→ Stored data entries
┄┄┄┄┄┄┄┄┄┄

/-! ### The shared shape -/

theorem State.writeLanes_computes {s : State} {q : Issue} (h : s.iss = some q) {lat : Nat} {d : Dst} {f : Nat → Result} {cs : List Nat}
    {reads : List Src} (h2 : ∀ c, (f c).words.length ≤ 2) (hnd : cs.Nodup) (hl : dstScalar d = true → cs.length ≤ 1) :
    s.Computes q (s.modCur fun r => s.latchSrcs reads (r.writeLanes lat d f cs)) lat d f cs reads := by
  rw [State.modCur_eq h]
  refine ⟨_, rfl, ?_⟩
  rw [State.latchSrcs_eq]
  cases hs : q.res.simt with
  | true =>
    obtain ⟨h1, h3, h4⟩ := Resident.writeLanes_simt (lat := lat) (d := d) (f := f) h2 cs q.res hs hnd hl
    simp only [if_true]
    refine ⟨h1, h3, ?_⟩
    rw [h4]; rfl
  | false =>
    simp only [Bool.false_eq_true, if_false]
    rw [Resident.writeLanes_vliw cs q.res hs]; rfl

/-- `compute` on an instruction that meets no cause: its results and nothing else. -/
theorem State.compute_next {s : State} {q : Issue} (h : s.Issues q) {legal : Issue → Bool} {p : Pred} {lat : Nat} {d : Dst}
    {reads : List Src} {f : State → Resident → Nat → Result} (hl : legal q = true) (hp : predOk q.res p = true)
    (hc : q.res.Clean reads (q.lanes p (dstScalar d))) (h2 : ∀ s r c, (f s r c).words.length ≤ 2) :
    s.Computes q (s.compute legal p lat d reads f) lat d (f s q.res) (q.lanes p (dstScalar d))
      (if q.lanes p (dstScalar d) = [] then [] else reads) := by
  unfold State.compute
  rw [h.1]
  simp only
  rw [Issue.illegalIf_of (by simp [hl, hp]), Resident.poisonCauses_clean hc, List.append_nil, State.attempt_next h]
  have hn := Issue.lanes_nodup q p (dstScalar d)
  have h1 : dstScalar d = true → (q.lanes p (dstScalar d)).length ≤ 1 := by
    intro e; rw [e]; exact Issue.lanes_once q p
  by_cases he : q.lanes p (dstScalar d) = []
  · have := State.writeLanes_computes (reads := []) h.1 (lat := lat) (f := f s q.res) (h2 s q.res) hn h1
    simpa [he, State.latchSrcs] using this
  · have := State.writeLanes_computes (reads := reads) h.1 (lat := lat) (f := f s q.res) (h2 s q.res) hn h1
    simpa [he] using this

end Sys2Proof.Machine
end

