-- ==== Sys2Proof/Laws/State.lean ====
section
/-! SUPPORT. What the named updates of the state leave in each field: one lemma for each update and field. Generated from the list of
the fields of `State` and of the updates. -/

namespace Sys2Proof.Machine

/-! ### `modCore` -/

@[simp] theorem State.modCore_mem (s : State) (n : Nat) (f : Core → Core) : (s.modCore n f).mem = s.mem := rfl
@[simp] theorem State.modCore_hbmPoison (s : State) (n : Nat) (f : Core → Core) : (s.modCore n f).hbmPoison = s.hbmPoison := rfl
@[simp] theorem State.modCore_l2Poison (s : State) (n : Nat) (f : Core → Core) : (s.modCore n f).l2Poison = s.l2Poison := rfl
@[simp] theorem State.modCore_l2 (s : State) (n : Nat) (f : Core → Core) : (s.modCore n f).l2 = s.l2 := rfl
@[simp] theorem State.modCore_timebase (s : State) (n : Nat) (f : Core → Core) : (s.modCore n f).timebase = s.timebase := rfl
@[simp] theorem State.modCore_cores (s : State) (n : Nat) (f : Core → Core) : (s.modCore n f).cores = modAt s.cores n f := rfl
@[simp] theorem State.modCore_hamlets (s : State) (n : Nat) (f : Core → Core) : (s.modCore n f).hamlets = s.hamlets := rfl
@[simp] theorem State.modCore_dieQ (s : State) (n : Nat) (f : Core → Core) : (s.modCore n f).dieQ = s.dieQ := rfl
@[simp] theorem State.modCore_running (s : State) (n : Nat) (f : Core → Core) : (s.modCore n f).running = s.running := rfl
@[simp] theorem State.modCore_residents (s : State) (n : Nat) (f : Core → Core) : (s.modCore n f).residents = s.residents := rfl
@[simp] theorem State.modCore_units (s : State) (n : Nat) (f : Core → Core) : (s.modCore n f).units = s.units := rfl
@[simp] theorem State.modCore_barriers (s : State) (n : Nat) (f : Core → Core) : (s.modCore n f).barriers = s.barriers := rfl
@[simp] theorem State.modCore_contexts (s : State) (n : Nat) (f : Core → Core) : (s.modCore n f).contexts = s.contexts := rfl
@[simp] theorem State.modCore_counters (s : State) (n : Nat) (f : Core → Core) : (s.modCore n f).counters = s.counters := rfl
@[simp] theorem State.modCore_evictions (s : State) (n : Nat) (f : Core → Core) : (s.modCore n f).evictions = s.evictions := rfl
@[simp] theorem State.modCore_failedSlices (s : State) (n : Nat) (f : Core → Core) : (s.modCore n f).failedSlices = s.failedSlices := rfl
@[simp] theorem State.modCore_failedChannels (s : State) (n : Nat) (f : Core → Core) : (s.modCore n f).failedChannels = s.failedChannels := rfl
@[simp] theorem State.modCore_failedUnits (s : State) (n : Nat) (f : Core → Core) : (s.modCore n f).failedUnits = s.failedUnits := rfl
@[simp] theorem State.modCore_testFails (s : State) (n : Nat) (f : Core → Core) : (s.modCore n f).testFails = s.testFails := rfl
@[simp] theorem State.modCore_badLinks (s : State) (n : Nat) (f : Core → Core) : (s.modCore n f).badLinks = s.badLinks := rfl
@[simp] theorem State.modCore_rota (s : State) (n : Nat) (f : Core → Core) : (s.modCore n f).rota = s.rota := rfl
@[simp] theorem State.modCore_host (s : State) (n : Nat) (f : Core → Core) : (s.modCore n f).host = s.host := rfl
@[simp] theorem State.modCore_stage (s : State) (n : Nat) (f : Core → Core) : (s.modCore n f).stage = s.stage := rfl
@[simp] theorem State.modCore_power (s : State) (n : Nat) (f : Core → Core) : (s.modCore n f).power = s.power := rfl
@[simp] theorem State.modCore_starts (s : State) (n : Nat) (f : Core → Core) : (s.modCore n f).starts = s.starts := rfl
@[simp] theorem State.modCore_fwVersion (s : State) (n : Nat) (f : Core → Core) : (s.modCore n f).fwVersion = s.fwVersion := rfl
@[simp] theorem State.modCore_fwDigest (s : State) (n : Nat) (f : Core → Core) : (s.modCore n f).fwDigest = s.fwDigest := rfl
@[simp] theorem State.modCore_cfgDigest (s : State) (n : Nat) (f : Core → Core) : (s.modCore n f).cfgDigest = s.cfgDigest := rfl
@[simp] theorem State.modCore_samplers (s : State) (n : Nat) (f : Core → Core) : (s.modCore n f).samplers = s.samplers := rfl
@[simp] theorem State.modCore_peerGroups (s : State) (n : Nat) (f : Core → Core) : (s.modCore n f).peerGroups = s.peerGroups := rfl
@[simp] theorem State.modCore_links (s : State) (n : Nat) (f : Core → Core) : (s.modCore n f).links = s.links := rfl
@[simp] theorem State.modCore_errs (s : State) (n : Nat) (f : Core → Core) : (s.modCore n f).errs = s.errs := rfl
@[simp] theorem State.modCore_regErrs (s : State) (n : Nat) (f : Core → Core) : (s.modCore n f).regErrs = s.regErrs := rfl
@[simp] theorem State.modCore_agenda (s : State) (n : Nat) (f : Core → Core) : (s.modCore n f).agenda = s.agenda := rfl
@[simp] theorem State.modCore_oracle (s : State) (n : Nat) (f : Core → Core) : (s.modCore n f).oracle = s.oracle := rfl
@[simp] theorem State.modCore_iss (s : State) (n : Nat) (f : Core → Core) : (s.modCore n f).iss = s.iss := rfl
@[simp] theorem State.modCore_fresh (s : State) (n : Nat) (f : Core → Core) : (s.modCore n f).fresh = s.fresh := rfl
@[simp] theorem State.modCore_nextId (s : State) (n : Nat) (f : Core → Core) : (s.modCore n f).nextId = s.nextId := rfl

┄┄┄┄┄┄┄┄┄┄

→ Instructions to follow
Using the data above, reproduce exactly the lines from the line that contains "s.badLinks := rfl" through the line that contains "s.rota := rfl", including both.

→ Task output
@[simp] theorem State.modCore_badLinks (s : State) (n : Nat) (f : Core → Core) : (s.modCore n f).badLinks = s.badLinks := rfl
@[simp] theorem State.modCore_rota (s : State) (n : Nat) (f : Core → Core) : (s.modCore n f).rota = s.rota := rfl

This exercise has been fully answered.